(To do): Below are the records; count the lines in which "rhoOrbit" occurs and report only that number.

(Input data):
-- ==== Sys2Proof/Certificates/Slice0/Obligations.lean ====
section
/-! DEFINITION. The statements for the provers. Each docstring names the rules of spec/ it formalises. A statement that rests
on a choice of the model names its log entry. -/

namespace Sys2Proof.Machine

/-! ## Words used by the statements -/

/-- The state bit `a[x,y,z]` of the state register (00_scope.md R18). -/
def bitOf (s : State) (x y z : Nat) : Bool := stateBit s.stateValue x y z

/-- Every table entry reads as before. -/
def SameTable (s t : State) : Prop := ∀ i : Plane, t.tblRead i = s.tblRead i

/-- Under every key the store keeps the same image: the same length and the same bytes. -/
def SameStore (s t : State) : Prop := ∀ key : BitVec 8, t.storedImage key = s.storedImage key

/-- The state register has its `w` planes (10_state.md R32). -/
def HasPlanes (s : State) : Prop := s.planes.length = s.build.lanes

/-- Every state plane is marked written (10_state.md R44). -/
def PlanesWritten (s : State) : Prop := ∀ q ∈ s.planes, q.written = true

/-- `raise E(code)` as 60_exceptions.md R265 writes it. -/
def withError (code : ErrCode) (s : State) : State := { s with err := if s.err = .none then code else s.err }

/-- The host has made one access that is no STATUS read: it goes on, and `fault BusyHazard` is recorded if it has not read
BUSY = 0 since it issued a command (70_reset_and_hazards.md R300; 60_exceptions.md R268; log 15). -/
def afterAccess (s : State) : State :=
  { s with hostPos := s.hostPos + 1, busyHazardSeen := s.busyHazardSeen || s.busyWindow }

/-- The orbit of (1,0) under `(x,y) <- (y, (2x + 3y) mod 5)` (41_steps.md R152). -/
def rhoOrbit : Nat → Nat × Nat
  | 0 => (1, 0)
  | t + 1 => ((rhoOrbit t).2, (2 * (rhoOrbit t).1 + 3 * (rhoOrbit t).2) % 5)

/-- The 64-bit round constants of 41_steps.md R163, round indices 0 to 23. -/
def roundConstants64 : List (BitVec 64) :=
  [0x0000000000000001, 0x0000000000008082, 0x800000000000808A, 0x8000000080008000, 0x000000000000808B,
    0x0000000080000001, 0x8000000080008081, 0x8000000000008009] ++
  [0x000000000000008A, 0x0000000000000088, 0x0000000080008009, 0x000000008000000A, 0x000000008000808B,
    0x800000000000008B, 0x8000000000008089, 0x8000000000008003] ++
  [0x8000000000008002, 0x8000000000000080, 0x000000000000800A, 0x800000008000000A, 0x8000000080008081,
    0x8000000000008080, 0x0000000080000001, 0x8000000080008008]

/-- The shift register of 41_steps.md R162 after `n` turns of its loop, its bits `R[0..7]` in order. -/
def rcRegister : Nat → List Bool
  | 0 => [true, false, false, false, false, false, false, false]
  | n + 1 =>
    let R := false :: rcRegister n
    let last := R.getD 8 false
    [R.getD 0 false ^^ last, R.getD 1 false, R.getD 2 false, R.getD 3 false, R.getD 4 false ^^ last,
      R.getD 5 false ^^ last, R.getD 6 false ^^ last, R.getD 7 false]

/-- A row of five bits as a plane row `y` (00_scope.md R17). -/
def rowOf (p : Plane) (y : Nat) : BitVec 5 := p.extractLsb' (5 * y) 5

end Sys2Proof.Machine

open Sys2Proof Sys2Proof.Machine

/-! ## Encoding -/

/-- Decoding the word of a well-formed command gives the command back, with every rotation amount and round index the
encoding admits (30_encoding.md R101 to R104). -/
def Obligations.DecodeEncodeRoundTrip : Prop := ∀ i : Instr, i.wf = true → decode (encode i) = .ok i

/-- Each word has one meaning: a word that decodes is the word of the command it decodes to, which is well formed
(30_encoding.md R101 to R104). -/
def Obligations.EncodeDecodeRoundTrip : Prop := ∀ (w : Word) (i : Instr), decode w = .ok i → i.wf = true ∧ encode i = w

/-- The opcode map with its match and mask pairs: a word is a command exactly if its masked bits are the row's pattern
(30_encoding.md R104), the immediates being those of R103. -/
def Obligations.OpcodeMapMatchesMasks : Prop :=
  ∀ w : Word,
    (decode w = .ok .nop ↔ w = 0x00#32) ∧ (decode w = .ok .pand ↔ w = 0x01#32) ∧ (decode w = .ok .por ↔ w = 0x02#32) ∧
    (decode w = .ok .pxor ↔ w = 0x03#32) ∧ (decode w = .ok .pnot ↔ w = 0x04#32) ∧
    (∀ n, decode w = .ok (.prot n) ↔ w &&& 0xFFFFF8FF#32 = 0x05#32 ∧ n = (w.extractLsb' 8 3).toNat) ∧
    (decode w = .ok .theta ↔ w = 0x10#32) ∧ (decode w = .ok .rho ↔ w = 0x11#32) ∧ (decode w = .ok .pi ↔ w = 0x12#32) ∧
    (decode w = .ok .chi ↔ w = 0x13#32) ∧ (decode w = .ok .chic ↔ w = 0x14#32) ∧
    (∀ i, decode w = .ok (.iota i) ↔ w &&& 0xFFFF00FF#32 = 0x15#32 ∧ i = (w.extractLsb' 8 8).toNat) ∧
    (∀ i, decode w = .ok (.round i) ↔ w &&& 0xFFFF00FF#32 = 0x16#32 ∧ i = (w.extractLsb' 8 8).toNat) ∧
    (decode w = .ok .perm ↔ w = 0x17#32) ∧ (decode w = .ok .construct ↔ w = 0x20#32) ∧
    (decode w = .ok .eval ↔ w = 0x21#32) ∧ (decode w = .ok .save ↔ w = 0x22#32) ∧ (decode w = .ok .tread ↔ w = 0x23#32)

/-- A pending word that matches no row of the opcode map raises ILLEGAL_COMMAND at the perform step: PEND is emptied, ERR
takes code 1 if it was NONE, and nothing else changes (60_exceptions.md R261). -/
def Obligations.IllegalWordsRaiseIllegalCommand : Prop :=
  ∀ (s : State) (w : Word), s.pend = some w → (∀ row ∈ opcodeTable, w &&& row.mask ≠ row.pattern) →
    performStep s = .next (withError .illegalCommand { s with pend := none })

/-- Words of the spec's vectors decode to the commands they stand for, and THETA with its TC bit to none
(95_test_vectors.md V-D1 to V-D13; 30_encoding.md R108, R110). -/
def Obligations.SampleWordsDecode : Prop :=
  decode 0x00000000#32 = .ok .nop ∧ decode 0x00000010#32 = .ok .theta ∧ decode 0x00000405#32 = .ok (.prot 4) ∧
    decode 0x00000505#32 = .ok (.prot 5) ∧ decode 0x00000B15#32 = .ok (.iota 11) ∧
    decode 0x0000FF16#32 = .ok (.round 255) ∧ decode 0x00000023#32 = .ok .tread ∧
    decode 0x00010010#32 = .error .reservedBits ∧ decode 0x00000805#32 = .error .reservedBits ∧
    decode 0x000000FF#32 = .error .reservedOpcode ∧ assemble (.prot 5) = none ∧ assemble (.prot 4) = some 0x00000405#32
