-- ==== Sys2Proof/Laws/Keccak.lean ====
section
/-! SUPPORT. The bits and lengths of the step functions, and that a generated table is a bijection. -/

namespace Sys2Proof.Machine

/-! ## Bits -/

@[simp] theorem planeBit_planeOf (f : Nat → Nat → Bool) {x y : Nat} (hx : x < 5) (hy : y < 5) :
    planeBit (planeOf f) x y = f x y := by
  have h : x + 5 * y < 25 := by omega
  have h1 : (x + 5 * y) % 5 = x := by omega
  have h2 : (x + 5 * y) / 5 = y := by omega
  simp [planeBit, planeOf, h, h1, h2]

/-- Two planes with equal bits are equal. -/
theorem plane_ext {p q : Plane} (h : ∀ x < 5, ∀ y < 5, planeBit p x y = planeBit q x y) : p = q := by
  apply BitVec.eq_of_getLsbD_eq
  intro i hi
  have := h (i % 5) (by omega) (i / 5) (by omega)
  simpa [planeBit, Nat.mod_add_div] using this

@[simp] theorem planeBit_xor (p q : Plane) (x y : Nat) :
    planeBit (p ^^^ q) x y = (planeBit p x y ^^ planeBit q x y) := by simp [planeBit]

@[simp] theorem planeBit_and (p q : Plane) (x y : Nat) :
    planeBit (p &&& q) x y = (planeBit p x y && planeBit q x y) := by simp [planeBit]

@[simp] theorem planeBit_or (p q : Plane) (x y : Nat) :
    planeBit (p ||| q) x y = (planeBit p x y || planeBit q x y) := by simp [planeBit]

@[simp] theorem planeBit_not (p : Plane) {x y : Nat} (hx : x < 5) (hy : y < 5) :
    planeBit (~~~p) x y = !planeBit p x y := by
  have h : x + 5 * y < 25 := by omega
  simp [planeBit, h]

@[simp] theorem planeBit_zero (x y : Nat) : planeBit 0 x y = false := by simp [planeBit]

@[simp] theorem planeBit_m25 {x y : Nat} (hx : x < 5) (hy : y < 5) : planeBit m25 x y = true := by
  interval_cases x <;> interval_cases y <;> decide

@[simp] theorem length_stateOf (w : Nat) (f : Nat → Nat → Nat → Bool) : (stateOf w f).length = w := by simp [stateOf]

@[simp] theorem stateBit_stateOf {w : Nat} (f : Nat → Nat → Nat → Bool) {x y z : Nat} (hx : x < 5) (hy : y < 5)
    (hz : z < w) : stateBit (stateOf w f) x y z = f x y z := by
  simp [stateBit, stateOf, List.getD_eq_getElem?_getD, hz, hx, hy]

/-- Two states of equal length with equal bits are equal. -/
theorem state_ext {S T : List Plane} (hl : S.length = T.length)
    (h : ∀ x < 5, ∀ y < 5, ∀ z < S.length, stateBit S x y z = stateBit T x y z) : S = T := by
  apply List.ext_getElem hl
  intro z hz hz'
  apply plane_ext
  intro x hx y hy
  simpa [stateBit, List.getD_eq_getElem?_getD, hz, hz'] using h x hx y hy z hz

/-! ## Lengths -/

@[simp] theorem length_theta (S : List Plane) : (theta S).length = S.length := by simp [theta]
@[simp] theorem length_rho (S : List Plane) : (rho S).length = S.length := by simp [rho]
@[simp] theorem length_pi (S : List Plane) : (pi S).length = S.length := by simp [pi]
@[simp] theorem length_chi (S : List Plane) : (chi S).length = S.length := by simp [chi]
@[simp] theorem length_chic (S : List Plane) (mi mo : Plane) : (chic S mi mo).length = S.length := by simp [chic]
@[simp] theorem length_iota (i : Nat) (S : List Plane) : (iota i S).length = S.length := by simp [iota]
@[simp] theorem length_roundI (i : Nat) (S : List Plane) : (roundI i S).length = S.length := by simp [roundI]
@[simp] theorem length_perm (base n : Nat) (S : List Plane) : (perm base n S).length = S.length := by
  induction n with
  | zero => rfl
  | succ n ih => simp [perm, ih]

/-! ## One plane: the steps at `w = 1` -/

/-- θ on the one plane of a `w = 1` state. -/
def thetaPlane (p : Plane) : Plane :=
  planeOf fun x y => planeBit p x y ^^ columnParity [p] ((x + 4) % 5) 0 ^^ columnParity [p] ((x + 1) % 5) 0

/-- π on the one plane of a `w = 1` state. -/
def piPlane (p : Plane) : Plane := planeOf fun x y => planeBit p ((x + 3 * y) % 5) x

@[simp] theorem theta_singleton (p : Plane) : theta [p] = [thetaPlane p] := by
  simp [theta, stateOf, thetaPlane, List.range_succ, stateBit]

@[simp] theorem rho_singleton (p : Plane) : rho [p] = [p] := by
  refine state_ext (by simp) fun x hx y hy z hz => ?_
  have hz0 : z = 0 := by simpa using hz
  subst hz0
  simp [rho, hx, hy, Nat.mod_one]

@[simp] theorem pi_singleton (p : Plane) : pi [p] = [piPlane p] := by
  simp [pi, stateOf, piPlane, List.range_succ, stateBit]

@[simp] theorem chi_singleton (p : Plane) : chi [p] = [chiPlane p] := rfl

/-- The round constant of index `i` at `w = 1`, as a plane: bit 0 is `rc(7*i)` (41_steps.md R161). -/
def iotaMask (i : Nat) : Plane := (BitVec.ofBool (rc (7 * i))).setWidth 25

theorem roundConstantBit_zero (i : Nat) : roundConstantBit i 0 = rc (7 * i) := by
  have h : ((List.range 7).find? fun j => (0 : Nat) == 2 ^ j - 1) = some 0 := by decide
  simp [roundConstantBit, h]

theorem planeBit_iotaMask (i : Nat) {x y : Nat} (hx : x < 5) (hy : y < 5) :
    planeBit (iotaMask i) x y = (x == 0 && y == 0 && rc (7 * i)) := by
  cases h : rc (7 * i) <;> interval_cases x <;> interval_cases y <;> simp [iotaMask, planeBit, h]

@[simp] theorem iota_singleton (i : Nat) (p : Plane) : iota i [p] = [p ^^^ iotaMask i] := by
  refine state_ext (by simp) fun x hx y hy z hz => ?_
  have hz0 : z = 0 := by simpa using hz
  subst hz0
  simp only [iota, List.length_singleton]
  rw [stateBit_stateOf _ hx hy (by omega), roundConstantBit_zero]
  simp [stateBit, planeBit_iotaMask i hx hy]

theorem roundNoIota_eq (s : Plane) : roundNoIota s = chiPlane (piPlane (thetaPlane s)) := by simp [roundNoIota]

@[simp] theorem roundI_singleton (i : Nat) (p : Plane) : roundI i [p] = [roundNoIota p ^^^ iotaMask i] := by
  simp [roundI, roundNoIota_eq]

/-- `perm_nr` on the one plane of a `w = 1` state. -/
def permPlane (base : Nat) : Nat → Plane → Plane
  | 0, p => p
  | k + 1, p => roundNoIota (permPlane base k p) ^^^ iotaMask (k + base)

@[simp] theorem perm_singleton (base n : Nat) (p : Plane) : perm base n [p] = [permPlane base n p] := by
  induction n with
  | zero => rfl
  | succ n ih => simp [perm, permPlane, ih]

/-! ## A generated table is a bijection -/

theorem five_parities (c0 c1 c2 c3 c4 d0 d1 d2 d3 d4 : Bool)
    (h0 : (c0 ^^ c4 ^^ c1) = (d0 ^^ d4 ^^ d1)) (h1 : (c1 ^^ c0 ^^ c2) = (d1 ^^ d0 ^^ d2))
    (h2 : (c2 ^^ c1 ^^ c3) = (d2 ^^ d1 ^^ d3)) (h3 : (c3 ^^ c2 ^^ c4) = (d3 ^^ d2 ^^ d4))
    (h4 : (c4 ^^ c3 ^^ c0) = (d4 ^^ d3 ^^ d0)) :
    c0 = d0 ∧ c1 = d1 ∧ c2 = d2 ∧ c3 = d3 ∧ c4 = d4 := by
  revert c0 c1 c2 c3 c4 d0 d1 d2 d3 d4
  decide +kernel

theorem column_sum (a0 a1 a2 a3 a4 b0 b1 b2 b3 b4 p q : Bool) (h0 : (a0 ^^ p) = (b0 ^^ q)) (h1 : (a1 ^^ p) = (b1 ^^ q))
    (h2 : (a2 ^^ p) = (b2 ^^ q)) (h3 : (a3 ^^ p) = (b3 ^^ q)) (h4 : (a4 ^^ p) = (b4 ^^ q)) :
    ((a0 ^^ a1 ^^ a2 ^^ a3 ^^ a4) ^^ p) = ((b0 ^^ b1 ^^ b2 ^^ b3 ^^ b4) ^^ q) := by
  revert a0 a1 a2 a3 a4 b0 b1 b2 b3 b4 p q
  decide +kernel

theorem thetaPlane_injective : Function.Injective thetaPlane := by
  intro p q h
  have hb : ∀ x < 5, ∀ y < 5,
      (planeBit p x y ^^ (columnParity [p] ((x + 4) % 5) 0 ^^ columnParity [p] ((x + 1) % 5) 0)) =
        (planeBit q x y ^^ (columnParity [q] ((x + 4) % 5) 0 ^^ columnParity [q] ((x + 1) % 5) 0)) := by
    intro x hx y hy
    have := congrArg (fun r => planeBit r x y) h
    simpa [thetaPlane, hx, hy, Bool.xor_assoc] using this
  have hc : ∀ x < 5,
      (columnParity [p] x 0 ^^ (columnParity [p] ((x + 4) % 5) 0 ^^ columnParity [p] ((x + 1) % 5) 0)) =
        (columnParity [q] x 0 ^^ (columnParity [q] ((x + 4) % 5) 0 ^^ columnParity [q] ((x + 1) % 5) 0)) := by
    intro x hx
    have := column_sum _ _ _ _ _ _ _ _ _ _ _ _ (hb x hx 0 (by omega)) (hb x hx 1 (by omega)) (hb x hx 2 (by omega))
      (hb x hx 3 (by omega)) (hb x hx 4 (by omega))
    simpa [columnParity, stateBit, Bool.xor_assoc] using this
  obtain ⟨e0, e1, e2, e3, e4⟩ := five_parities _ _ _ _ _ _ _ _ _ _ (by simpa [Bool.xor_assoc] using hc 0 (by omega))
    (by simpa [Bool.xor_assoc] using hc 1 (by omega)) (by simpa [Bool.xor_assoc] using hc 2 (by omega))
    (by simpa [Bool.xor_assoc] using hc 3 (by omega)) (by simpa [Bool.xor_assoc] using hc 4 (by omega))
  apply plane_ext
  intro x hx y hy
  have := hb x hx y hy
  interval_cases x <;> simpa [e0, e1, e2, e3, e4] using this

theorem piPlane_injective : Function.Injective piPlane := by
  intro p q h
  apply plane_ext
  intro x hx y hy
  have := congrArg (fun r => planeBit r y ((2 * x + 3 * y) % 5)) h
  simp only [piPlane] at this
  rw [planeBit_planeOf _ hy (by omega), planeBit_planeOf _ hy (by omega)] at this
  have hx' : (y + 3 * ((2 * x + 3 * y) % 5)) % 5 = x := by omega
  rwa [hx'] at this

theorem chi_row (c0 c1 c2 c3 c4 d0 d1 d2 d3 d4 : Bool)
    (h0 : (c0 ^^ (!c1 && c2)) = (d0 ^^ (!d1 && d2))) (h1 : (c1 ^^ (!c2 && c3)) = (d1 ^^ (!d2 && d3)))
    (h2 : (c2 ^^ (!c3 && c4)) = (d2 ^^ (!d3 && d4))) (h3 : (c3 ^^ (!c4 && c0)) = (d3 ^^ (!d4 && d0)))
    (h4 : (c4 ^^ (!c0 && c1)) = (d4 ^^ (!d0 && d1))) :
    c0 = d0 ∧ c1 = d1 ∧ c2 = d2 ∧ c3 = d3 ∧ c4 = d4 := by
  revert c0 c1 c2 c3 c4 d0 d1 d2 d3 d4
  decide +kernel

theorem chiPlane_injective : Function.Injective chiPlane := by
  intro p q h
  have hb : ∀ x < 5, ∀ y < 5,
      (planeBit p x y ^^ (!planeBit p ((x + 1) % 5) y && planeBit p ((x + 2) % 5) y)) =
        (planeBit q x y ^^ (!planeBit q ((x + 1) % 5) y && planeBit q ((x + 2) % 5) y)) := by
    intro x hx y hy
    have := congrArg (fun r => planeBit r x y) h
    simpa [chiPlane, hx, hy] using this
  apply plane_ext
  intro x hx y hy
  obtain ⟨e0, e1, e2, e3, e4⟩ := chi_row _ _ _ _ _ _ _ _ _ _ (hb 0 (by omega) y hy) (hb 1 (by omega) y hy)
    (hb 2 (by omega) y hy) (hb 3 (by omega) y hy) (hb 4 (by omega) y hy)
  interval_cases x <;> assumption

theorem roundNoIota_injective : Function.Injective roundNoIota := by
  intro p q h
  rw [roundNoIota_eq, roundNoIota_eq] at h
  exact thetaPlane_injective (piPlane_injective (chiPlane_injective h))

theorem permPlane_injective (base n : Nat) : Function.Injective (permPlane base n) := by
  induction n with
  | zero => exact fun _ _ h => h
  | succ n ih =>
    intro p q h
    exact ih (roundNoIota_injective (BitVec.xor_left_inj _ |>.1 h))

/-- The generated table is a bijection on planes in either mode (95_test_vectors.md V-T6). -/
theorem genEntry_injective (build : Build) (nr : BitVec 8) : Function.Injective (genEntry build nr) := by
  intro p q h
  unfold genEntry at h
  split at h
  · exact roundNoIota_injective h
  · exact permPlane_injective _ _ (by simpa using h)

end Sys2Proof.Machine
end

(Output of the exercise): 2